In that case you can use Stef's nice trick of pre-computing a table of first occurences for that string and use that inside the function.

Also you may know from your data that certain characters appear more frequently, it would help to put those near the start of the pattern string.

-or- the function could dynamically organize the pattern string, say every time there's a match, move that character with the first one on the list.  That will tend in many cases to self-organize the pattern array to be more  efficient.

-actually- in many cases it's best to call a library function if there is one that does this.  Quite often library functions are optimized all to heck, using special instructins that most C compilers don't generate, like "scan for matching byte".

0
 
LVL 45

Expert Comment

by:Kdo
ID: 10678564
Hi oldb,

Going back to the original question, do you have an expectation of what the data will look like?  If the first character in string 1 is likely to occur in string 2, then your solution (and the modifications provide by AlexFM and me) will usually give you the result faster than other methods.  But, if the returned value is greater than zero (not the first character in string 1), the solution offered by Stefan73 is usually superior.  (When n==1, the timings will be similar.  Also, timings may vary a bit depending on string size.)

If you're going to use Stefan73's solution as a "general purpose" routine, you'll need to call memset() to initialize the array every call.  This may slighly skew the timings when the returned value is small.


 
Kent
0
 
LVL 12

Expert Comment

by:stefan73
ID: 10678610
Kdo,

Yes, speed very much depends on the average string sizes.

That's quite similar to SQL join techniques (like nested loops, hash join)...


0
 

Author Comment

by:oldb
ID: 10696591
What does "unsigned char" do?

int firsts[256];
unsigned char c;

Why do you want the array to have 256 characters?
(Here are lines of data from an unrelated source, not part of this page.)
/-- Fused values of Itvos (R541, R676; log 8). -/
structure Fuses where
  gradeP : Bool := true
  letter : Byte := 0x42
  digit : Byte := 0x30
  serial : Word := 0
  portMap : List Nat := (List.range 36) ++ (List.range 36).map (· + 38)
  clusterMap : List Nat := (List.range 9) ++ (List.range 9).map (· + 10)
  banks0 : Nat := 0
  banks1 : Nat := 0
  deriving DecidableEq, Repr

/-- Progress of start-up (R680). -/
structure Boot where
  /-- [R541 15] MODE; reset STARTING -/
  mode : Mode := .starting
  /-- [R660 R679 20] held in reset: RESET_N low, or a trip -/
  held : Bool := false
  releasedAt : Nat := 0
  romDone : Bool := false
  loaderDone : Bool := false
  yalny : Bool := false
  stallsTrained : Bool := false
  stallsFailed : Bool := false
  galleryDone : Bool := false
  bookDone : Bool := false
  originate : Bool := false
  /-- [R541 15] image slot in use; 3 in greenroom -/
  slot : Nat := 0
  /-- [R715 21] BOW_PENDING and when it became 1 -/
  bowPending : Bool := false
  bowAt : Nat := 0
  /-- [R713 R694 21] the prompters are restarting -/
  restarting : Bool := false
  /-- [R680 20] the Yalny start phase is done: ports, stalls and gallery may start -/
  started : Bool := false
  /-- [R678 20] physical cluster of each logical cluster -/
  clusterMap : List Nat := []
  /-- [R614 17] greenroom entered since reset; debug port opened -/
  greenSince : Bool := false
  debugUnlocked : Bool := false
  /-- [R586 16] who asked for the prompter reset: completed after the restart -/
  restartSlot : Option Nat := none
  /-- [R717 21] Yalny has stopped serving the watchdog -/
  watchdogStopped : Option Nat := none
  strapLow : Bool := false
  /-- [R586 16] a level 5 reset is due (time of its completion) -/
  level5At : Option Nat := none
  /-- [R4 R541 15] features held: bit 0 POOL, 1 CHORUS, 2 KERNEL; reset 0 -/
  licences : BitVec 3 := 0
  /-- [R70 02] reference inputs lost (A, B), the input in use (false A), time both were lost -/
  lostA : Bool := false
  lostB : Bool := false
  useB : Bool := false
  bothLost : Option Nat := none
  deriving DecidableEq, Repr

/-- The script relay (R709 to R711): sender and receiver. -/
structure Relay where
  /-- sender: the image being passed on (its stalls copy), index in RELAY_NEXT, offset acknowledged, DATA flows, time of the
  last OFFER, of the last answer, of the last window -/
  sending : Option Img := none
  hop : Nat := 0
  acked : Nat := 0
  flowing : Bool := false
  offerAt : Nat := 0
  answerAt : Nat := 0
  windowAt : Nat := 0
  /-- receiver: bytes so far, length, version, digest, sender -/
  receiving : Bool := false
  got : Bytes := []
  total : Nat := 0
  version : Nat := 0
  digest : Bytes := []
  from_ : BitVec 16 := 0
  /-- script-stage writing flash: slot (2: the stage-1 loader) and image, whether by relay, who asked -/
  staging : Option (Nat × Img) := none
  /-- who asked for the staging: a callboard slot, or a session and its SEQ -/
  stageSlot : Option Nat := none
  stageSess : Option (Nat × Word) := none
  byRelay : Bool := false
  deriving DecidableEq, Repr

/-! ## Callboard and CXL -/

/-- One callboard slot (R545). -/
structure Slot where
  own : Bool := false
  len : BitVec 16 := 0
  code : BitVec 16 := 0
  seq : Word := 0
  seqEcho : BitVec 32 := 0
  detail : BitVec 16 := 0
  stCode : Byte := 0
  resultLen : BitVec 12 := 0
  /-- payload bytes by offset -/
  payload : Mem := []
  /-- accepted and running (R551), since -/
  running : Option Nat := none
  deriving DecidableEq, Repr

/-- One MSI-X table entry (R543). -/
structure MsixEntry where
  addr : Word := 0
  data : BitVec 32 := 0
  masked : Bool := true
  deriving DecidableEq, Repr

/-- The status mirror (R541) as last refreshed. -/
structure Mirror where
  swid : BitVec 16 := 0xFFFF
  held : BitVec 3 := 0
  firmware : Word := 0
  state : Word := 0
  pace : Word := 0
  cueStatus : Word := 0xFFFF00
  cueSnap : Word := 0
  readyLo : Word := 0
  readyHi : Byte := 0
  power : BitVec 32 := 0
  thermal : BitVec 12 := 0
  cxlLink : BitVec 16 := 0
  seq : Word := 0
  deriving DecidableEq, Repr

/-- Callboard, interrupt block and CXL interface (chapter 15). -/
structure Callboard where
  slots : Vector Slot 8 := Vector.replicate 8 {}
  msix : Vector MsixEntry 16 := Vector.replicate 16 {}
  pba : BitVec 16 := 0
  eventCause : Byte := 0
  eventMask : Byte := 0
  mirror : Mirror := {}
  /-- [R548 R558 15] Bus Master Enable, and the HDM decoder committed; reset 0 -/
  busMaster : Bool := false
  cxlUp : Bool := false
  cxlRate : Nat := 0
  cxlWidth : Nat := 0
  hdmCommitted : Bool := false
  perst : Bool := true
  /-- [R539 15] General Media event records: window offsets -/
  media : List Nat := []
  cbIgnored : Nat := 0
  deriving DecidableEq, Repr

/-! ## Management -/

/-- A Nymco session (R726, R731, R740). -/
structure Session where
  hello : Bool := false
  rack : Bool := false
  /-- outstanding commands: CODE and SEQ -/
  cmds : List (Nat × Word) := []
  streams : Byte := 0
  sets : Byte := 0
  period : Nat := 0
  snapAt : Nat := 0
  /-- a RESULT is unread since -/
  unread : Option Nat := none
  deriving DecidableEq, Repr

/-- Management plane (chapter 22). -/
structure Mgmt where
  sessions : KMap Session := []
  nextSession : Nat := 0
  resultLost : Nat := 0
  /-- [R636 18] estimator: time of the last update; its outputs: date, low, high -/
  estAt : Nat := 0
  lifeDate : Nat := 0
  lifeLow : Nat := 0
  lifeHigh : Nat := 0
  deriving DecidableEq, Repr

/-! ## The switch -/

/-- Itvos. -/
structure Itvos where
  fuse : Fuses := {}
  boot : Boot := {}
  flash : Flash := {}
  relay : Relay := {}
  cb : Callboard := {}
  ports : Vector Port 72 := Vector.replicate 72 { tokens := 6 }
  routing : Routing := {}
  core : Core := {}
  cue : Cue := {}
  /-- [R194 05] inbound flows per seat; outbound flows by destination node -/
  inflows : KMap InFlow := []
  outflows : KMap OutFlow := []
  /-- [R606 17] turns of each outbound flow, and the last with an accepted reply -/
  turns : KMap (Nat × Nat) := []
  dir : Directory := {}
  pool : Pool := {}
  /-- [R448 R453 12] wardrobes: partitions 0 to 15, reducer wardrobe 16 -/
  wards : KMap Wardrobe := []
  coll : Coll := {}
  sec : Security := {}
  pwr : Power := {}
  mgmt : Mgmt := {}
  /-- [R630 18] counters by set x 65,536 + index -/
  ctr : KMap Nat := []
  /-- [R634 18] port-state ring: cue count, port and flags; newest last -/
  portRing : List (Nat × Nat) := []
  /-- [R626 18] table entries lost and not yet reloaded: key as TABLE_RELOAD names it -/
  lostTables : List Nat := []
  deriving DecidableEq, Repr

/-! ## The end-point -/

/-- Fused values of Belug (R524, R677; log 8). -/
structure BFuses where
  letter : Byte := 0x41
  digit : Byte := 0x31
  serial : Word := 1
  bpMap : List Nat := List.range 24
  deriving DecidableEq, Repr

/-- An apron channel (R500 to R504). -/
structure Channel where
  /-- [R504 14] UP; a channel that fails three retrains in a row is DOWN -/
  up : Bool := true
  /-- [R504 14] words held unacknowledged: WSEQ and 64 bytes with SOP, EOP -/
  held : List (Nat × Bytes) := []
  /-- [R504 14] words waiting because 16 are held -/
  waiting : List Bytes := []
  nextSeq : Nat := 0
  /-- [R503 14] WSEQ expected next by this receiver; a RETRY was sent and words are discarded -/
  expect : Nat := 0
  discarding : Bool := false
  /-- [R504 14] RETRYs since the last ACK; failed retrains in a row; retraining -/
  retries : Nat := 0
  fails : Nat := 0
  retraining : Bool := false
  lastAck : Nat := 0
  deriving DecidableEq, Repr

/-- A translation entry (R218): context, page's virtual base, log2 size, leaf, and WIRE_CTX of its context. -/
structure XEntry where
  ctx : Nat
  va : Nat
  sh : Nat
  leaf : Word
  wire : BitVec 16
  deriving DecidableEq, Repr

/-- A cached table entry of levels 4 to 1 (R218). -/
structure WEntry where
  ctx : Nat
  va : Nat
  level : Nat
  entry : Word
  deriving DecidableEq, Repr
Is it because there are 256 characters that computer use?

I am not sure whether I am right but is the algorithm doing something like : (if there are 256 unique character in computer),
then we mark off the character in that array, those that does not occur in s1 will stay '-1'. This is some sort of arranging, then we do the same for s2.

thanks for reading
0
 
LVL 12

Expert Comment

by:stefan73
ID: 10714117
>What does "unsigned char" do?

normal chars are signed, they range from -128 to 127. As you can imagine, that's not a good array index. There are two ways to solve this problem:

1. Use an int as array index and always add 128.
2. Use an unsigned char (0 to 255) instead.

From both performance and code clarity, #2 is preferable.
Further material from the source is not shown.